-- ==== Sys2Proof/Certificates/Slice0/Obligations.lean ====
section
/-! DEFINITION. The statements of slice 0, after the tables and terms that they use. -/
namespace Sys2Proof.Claims
open Sys2Proof Sys2Proof.Machine

/-! ### Scalar arithmetic (15 to 18; 05 R83 to R92) -/

/-- An instruction that writes one scalar register: its control bits, the registers it reads, its destination and latency
(0 where the result is interlocked), the value it writes and the flags it raises. -/
structure Row where
  ctl : SCtl
  srcs : List (BitVec 6)
  dst : BitVec 6
  lam : Nat
  value : Word
  flags : BitVec 9 := 0

/-- The instructions of a table complete: each writes its row's value to its row's destination, raises its row's flags and
changes nothing else. -/
def RowsComplete (row : State → Instr → Option Row) : Prop :=
  ∀ (i : Instr) (s : State) (r : Row), i.wellFormed = true → row s i = some r →
    s.executes r.ctl r.srcs (some r.dst) r.lam → ∃ t, exec i s = .next t ∧ s.scalarDone t r.dst r.value r.flags

/-- The width in bits of an integer type: i8, n8, i16, n16, i32, n32, i64, n64 (02 R31; 05 R83). -/
def intBits (ty : BitVec 5) : Nat := 8 * 2 ^ (ty.toNat / 2)

/-- An integer operand: the low bits of the register, signed for the even codes, the i types (15 R326). -/
def intOf (ty : BitVec 5) (v : Word) : Int :=
  let u := v.toNat % 2 ^ intBits ty
  if ty.toNat % 2 = 0 ∧ 2 ^ (intBits ty - 1) ≤ u then (u : Int) - 2 ^ intBits ty else u

/-- An integer result wrapped to its type and extended to the register (15 R326). -/
def regOf (ty : BitVec 5) (x : Int) : Word :=
  if ty.toNat % 2 = 0 then (BitVec.ofInt (intBits ty) x).signExtend 64 else (BitVec.ofInt (intBits ty) x).setWidth 64

/-- The condition word of two ordered operands: EQ, GE, LE; or NE, LT, LE; or NE, GE, GT (15 R349). -/
def orderWord (a b : Int) : Word := if a = b then 0x19 else if a < b then 0x16 else 0x2A

/-- The quotient of 16 R358. -/
def quotientOf (ty : BitVec 5) (a b : Int) : Int :=
  if b = 0 then 2 ^ intBits ty - 1
  else if ty.toNat % 2 = 0 ∧ a = -(2 ^ (intBits ty - 1)) ∧ b = -1 then a
  else Int.tdiv a b

/-- A two-source row with an integer type. -/
def intRow (s : State) (f : SR) (lam : Nat) (value : Int → Int → Word) : Option Row :=
  if f.ty.toNat ≤ 7 then
    some { ctl := f.ctl, srcs := [f.sa, f.sb], dst := f.dst, lam := lam
           value := value (intOf f.ty (s.reg f.sa)) (intOf f.ty (s.reg f.sb)) }
  else none

/-- The arithmetic instructions with an integer TYPE, and the immediate forms, which are i64 (15 R330, R349; 16 R358;
17 R391, R404, R405, R418, R426; 03 R63). -/
def integerRow (s : State) : Instr → Option Row
  | .add f => intRow s f 1 (fun a b => regOf f.ty (a + b))
  | .sub f => intRow s f 1 (fun a b => regOf f.ty (a - b))
  | .mul f => intRow s f 3 (fun a b => regOf f.ty (a * b))
  | .mulh f => intRow s f 3 (fun a b => regOf f.ty (a * b / 2 ^ intBits f.ty))
  | .div f => intRow s f 0 (fun a b => regOf f.ty (quotientOf f.ty a b))
  | .rem f => intRow s f 0 (fun a b => regOf f.ty (a - b * quotientOf f.ty a b))
  | .min f => intRow s f 1 (fun a b => regOf f.ty (if b < a then b else a))
  | .max f => intRow s f 1 (fun a b => regOf f.ty (if a < b then b else a))
  | .cmp f => intRow s f 1 orderWord
  | .addI f => some { ctl := f.ctl, srcs := [f.sa], dst := f.dst, lam := 1, value := s.reg f.sa + f.imm.signExtend 64 }
  | .cmpI f => some { ctl := f.ctl, srcs := [f.sa], dst := f.dst, lam := 1
                      value := orderWord (s.reg f.sa).toInt f.imm.toInt }
  | _ => none

/-- A two-source row on whole registers. -/
def wordRow (s : State) (f : SR) (value : Word → Word → Word) : Option Row :=
  some { ctl := f.ctl, srcs := [f.sa, f.sb], dst := f.dst, lam := 1, value := value (s.reg f.sa) (s.reg f.sb) }

/-- A row on a register and a sign-extended immediate (04 R75). -/
def immRow (s : State) (f : SI) (value : Word → Word → Word) : Option Row :=
  some { ctl := f.ctl, srcs := [f.sa], dst := f.dst, lam := 1, value := value (s.reg f.sa) (f.imm.signExtend 64) }

/-- A one-source row of latency 2 (03 R63). -/
def countRow (s : State) (f : SR) (value : Word → Word) : Option Row :=
  some { ctl := f.ctl, srcs := [f.sa], dst := f.dst, lam := 2, value := value (s.reg f.sa) }

/-- The least of the numbers 0 to 63 that satisfies `p`, else 64. -/
def firstBelow64 (p : Nat → Bool) : Nat := ((List.range 64).find? p).getD 64

/-- The shifts by the count modulo 64 (17 R423). -/
def shlOf (a b : Word) : Word := BitVec.ofNat 64 (a.toNat * 2 ^ (b.toNat % 64))
/-- The shift right that fills with zeros (17 R423). -/
def shrOf (a b : Word) : Word := BitVec.ofNat 64 (a.toNat / 2 ^ (b.toNat % 64))
/-- The shift right that fills with bit 63 (17 R423). -/
def sraOf (a b : Word) : Word := BitVec.ofInt 64 (a.toInt / 2 ^ (b.toNat % 64))

/-- POS and LEN of a field descriptor (16 R361). -/
def posOf (d : Word) : Nat := d.toNat % 64
/-- LEN of a field descriptor (16 R361). -/
def lenOf (d : Word) : Nat := d.toNat / 256 % 64 + 1

/-- Bit `i` of INS's result: of s[SA] inside the field, else of the old destination (16 R373). -/
def insBit (old a d : Word) (i : Nat) : Bool :=
  if posOf d ≤ i ∧ i < posOf d + lenOf d then a.getLsbD (i - posOf d) else old.getLsbD i

/-- The bitwise, shift, counting, field and move instructions, constants and tags (15 R335, R342, R348; 16 R361, R373, R389,
R390; 17 R400, R409, R413, R415, R420, R423; 18 R456). -/
def bitRow (s : State) : Instr → Option Row
  | .and f => wordRow s f (fun a b => a &&& b)
  | .or f => wordRow s f (fun a b => a ||| b)
  | .xor f => wordRow s f (fun a b => a ^^^ b)
  | .andI f => immRow s f (fun a b => a &&& b)
  | .orI f => immRow s f (fun a b => a ||| b)
  | .xorI f => immRow s f (fun a b => a ^^^ b)
  | .shl f => wordRow s f shlOf
  | .shr f => wordRow s f shrOf
  | .sra f => wordRow s f sraOf
  | .shlI f => immRow s f shlOf
  | .shrI f => immRow s f shrOf
  | .sraI f => immRow s f sraOf
  | .clz f => countRow s f (fun a => BitVec.ofNat 64 (firstBelow64 (fun n => a.getLsbD (63 - n))))
  | .ctz f => countRow s f (fun a => BitVec.ofNat 64 (firstBelow64 (fun n => a.getLsbD n)))
  | .popc f => countRow s f (fun a => BitVec.ofNat 64 ((List.range 64).filter (fun n => a.getLsbD n)).length)
  | .brev f => countRow s f (fun a => a.reverse)
  | .ext f => wordRow s f (fun a d =>
      let x := BitVec.ofNat (lenOf d) (a.toNat / 2 ^ posOf d)
      if f.ty = 6 then x.signExtend 64 else x.setWidth 64)
  | .ins f => some { ctl := f.ctl, srcs := [f.sa, f.sb, f.dst], dst := f.dst, lam := 1
                     value := BitVec.ofFnLE (fun i : Fin 64 => insBit (s.reg f.dst) (s.reg f.sa) (s.reg f.sb) i.val) }
  | .mov f => some { ctl := f.ctl, srcs := [f.sa], dst := f.dst, lam := 1, value := s.reg f.sa }
  | .sel f => some { ctl := f.ctl, srcs := [f.sa, f.sb, f.sc], dst := f.dst, lam := 1
                     value := if s.reg f.sa ≠ 0 then s.reg f.sb else s.reg f.sc }
  | .li f => some { ctl := f.ctl, srcs := [], dst := f.dst, lam := 1, value := f.imm.signExtend 64 }
  | .lih f => some { ctl := f.ctl, srcs := [f.dst], dst := f.dst, lam := 1
                     value := f.imm.setWidth 31 ++ (s.reg f.dst).setWidth 33 }
  | .pmake f => wordRow s f (fun a b => b.setWidth 12 ++ a.setWidth 52)
  | .ptag f => some { ctl := f.ctl, srcs := [f.sa], dst := f.dst, lam := 1, value := s.reg f.sa >>> 52 }
  | _ => none

/-- A row whose result is rounded: none where the type is no floating-point type or the dynamic rounding mode is not one
(03 R48; 05 R88). -/
def floatRow (s : State) (ctl : SCtl) (srcs : List (BitVec 6)) (dst : BitVec 6) (lam : Nat) (ty : BitVec 5) (rm : Nat)
    (op : Fmt → Nat → FRes) : Option Row :=
  if WellFormed.isFloat ty.toNat then
    (s.rounding rm).map (fun mode =>
      let r := op (fmtOf ty.toNat) mode
      { ctl := ctl, srcs := srcs, dst := dst, lam := lam, value := BitVec.ofNat 64 r.bits, flags := BitVec.ofNat 9 r.flags })
  else none

/-- The scalar floating-point instructions and FCVT over the operations of 05 R88 to R92 (15 R326, R330, R349; 16 R362, R363,
R365; 17 R391, R404, R426; 03 R63, R64). -/
def fpRow (s : State) : Instr → Option Row
  | .add f => floatRow s f.ctl [f.sa, f.sb] f.dst 4 f.ty f.rm.toNat (fun k mode => k.add mode s.ftz (op f f.sa) (op f f.sb))
  | .sub f => floatRow s f.ctl [f.sa, f.sb] f.dst 4 f.ty f.rm.toNat (fun k mode => k.sub mode s.ftz (op f f.sa) (op f f.sb))
  | .mul f => floatRow s f.ctl [f.sa, f.sb] f.dst 4 f.ty f.rm.toNat (fun k mode => k.mul mode s.ftz (op f f.sa) (op f f.sb))
  | .min f => floatRow s f.ctl [f.sa, f.sb] f.dst 4 f.ty 0 (fun k _ => k.minMax false s.ftz (op f f.sa) (op f f.sb))
  | .max f => floatRow s f.ctl [f.sa, f.sb] f.dst 4 f.ty 0 (fun k _ => k.minMax true s.ftz (op f f.sa) (op f f.sb))
  | .cmp f => floatRow s f.ctl [f.sa, f.sb] f.dst 4 f.ty 0 (fun k _ => k.cmp s.ftz (op f f.sa) (op f f.sb))
  | .fma f => floatRow s f.ctl [f.sa, f.sb, f.sc] f.dst 4 f.ty f.fn.toNat (fun k mode =>
      k.fma mode s.ftz (fpOpd f.ty (s.reg f.sa)) (fpOpd f.ty (s.reg f.sb)) (fpOpd f.ty (s.reg f.sc)))
  | .fdiv f => floatRow s f.ctl [f.sa, f.sb] f.dst 0 f.ty f.rm.toNat (fun k mode => k.div mode s.ftz (op f f.sa) (op f f.sb))
  | .fsqrt f => floatRow s f.ctl [f.sa] f.dst 0 f.ty f.rm.toNat (fun k mode => k.sqrt mode s.ftz (op f f.sa))
  | .fcvt f => (s.rounding f.rm.toNat).map (fun mode =>
      let r := convert f.ty.toNat f.fn.toNat mode s.ftz (s.reg f.sa).toNat
      { ctl := f.ctl, srcs := [f.sa], dst := f.dst, lam := 3, value := extResult f.ty r.bits, flags := BitVec.ofNat 9 r.flags })
  | _ => none
where
  /-- An operand's encoding (15 R326). -/
  op (f : SR) (r : BitVec 6) : Nat := fpOpd f.ty (s.reg r)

----

=== PROMPT ===
Copy the entries above exactly, but only from the line holding "f.ty (a * b))" through the line holding "(16 R373). -/", both included.

=== ANSWER TO THIS TASK ===
  | .mul f => intRow s f 3 (fun a b => regOf f.ty (a * b))
  | .mulh f => intRow s f 3 (fun a b => regOf f.ty (a * b / 2 ^ intBits f.ty))
  | .div f => intRow s f 0 (fun a b => regOf f.ty (quotientOf f.ty a b))
  | .rem f => intRow s f 0 (fun a b => regOf f.ty (a - b * quotientOf f.ty a b))
  | .min f => intRow s f 1 (fun a b => regOf f.ty (if b < a then b else a))
  | .max f => intRow s f 1 (fun a b => regOf f.ty (if a < b then b else a))
  | .cmp f => intRow s f 1 orderWord
  | .addI f => some { ctl := f.ctl, srcs := [f.sa], dst := f.dst, lam := 1, value := s.reg f.sa + f.imm.signExtend 64 }
  | .cmpI f => some { ctl := f.ctl, srcs := [f.sa], dst := f.dst, lam := 1
                      value := orderWord (s.reg f.sa).toInt f.imm.toInt }
  | _ => none

/-- A two-source row on whole registers. -/
def wordRow (s : State) (f : SR) (value : Word → Word → Word) : Option Row :=
  some { ctl := f.ctl, srcs := [f.sa, f.sb], dst := f.dst, lam := 1, value := value (s.reg f.sa) (s.reg f.sb) }

/-- A row on a register and a sign-extended immediate (04 R75). -/
def immRow (s : State) (f : SI) (value : Word → Word → Word) : Option Row :=
  some { ctl := f.ctl, srcs := [f.sa], dst := f.dst, lam := 1, value := value (s.reg f.sa) (f.imm.signExtend 64) }

/-- A one-source row of latency 2 (03 R63). -/
def countRow (s : State) (f : SR) (value : Word → Word) : Option Row :=
  some { ctl := f.ctl, srcs := [f.sa], dst := f.dst, lam := 2, value := value (s.reg f.sa) }

/-- The least of the numbers 0 to 63 that satisfies `p`, else 64. -/
def firstBelow64 (p : Nat → Bool) : Nat := ((List.range 64).find? p).getD 64

/-- The shifts by the count modulo 64 (17 R423). -/
def shlOf (a b : Word) : Word := BitVec.ofNat 64 (a.toNat * 2 ^ (b.toNat % 64))
/-- The shift right that fills with zeros (17 R423). -/
def shrOf (a b : Word) : Word := BitVec.ofNat 64 (a.toNat / 2 ^ (b.toNat % 64))
/-- The shift right that fills with bit 63 (17 R423). -/
def sraOf (a b : Word) : Word := BitVec.ofInt 64 (a.toInt / 2 ^ (b.toNat % 64))

/-- POS and LEN of a field descriptor (16 R361). -/
def posOf (d : Word) : Nat := d.toNat % 64
/-- LEN of a field descriptor (16 R361). -/
def lenOf (d : Word) : Nat := d.toNat / 256 % 64 + 1

/-- Bit `i` of INS's result: of s[SA] inside the field, else of the old destination (16 R373). -/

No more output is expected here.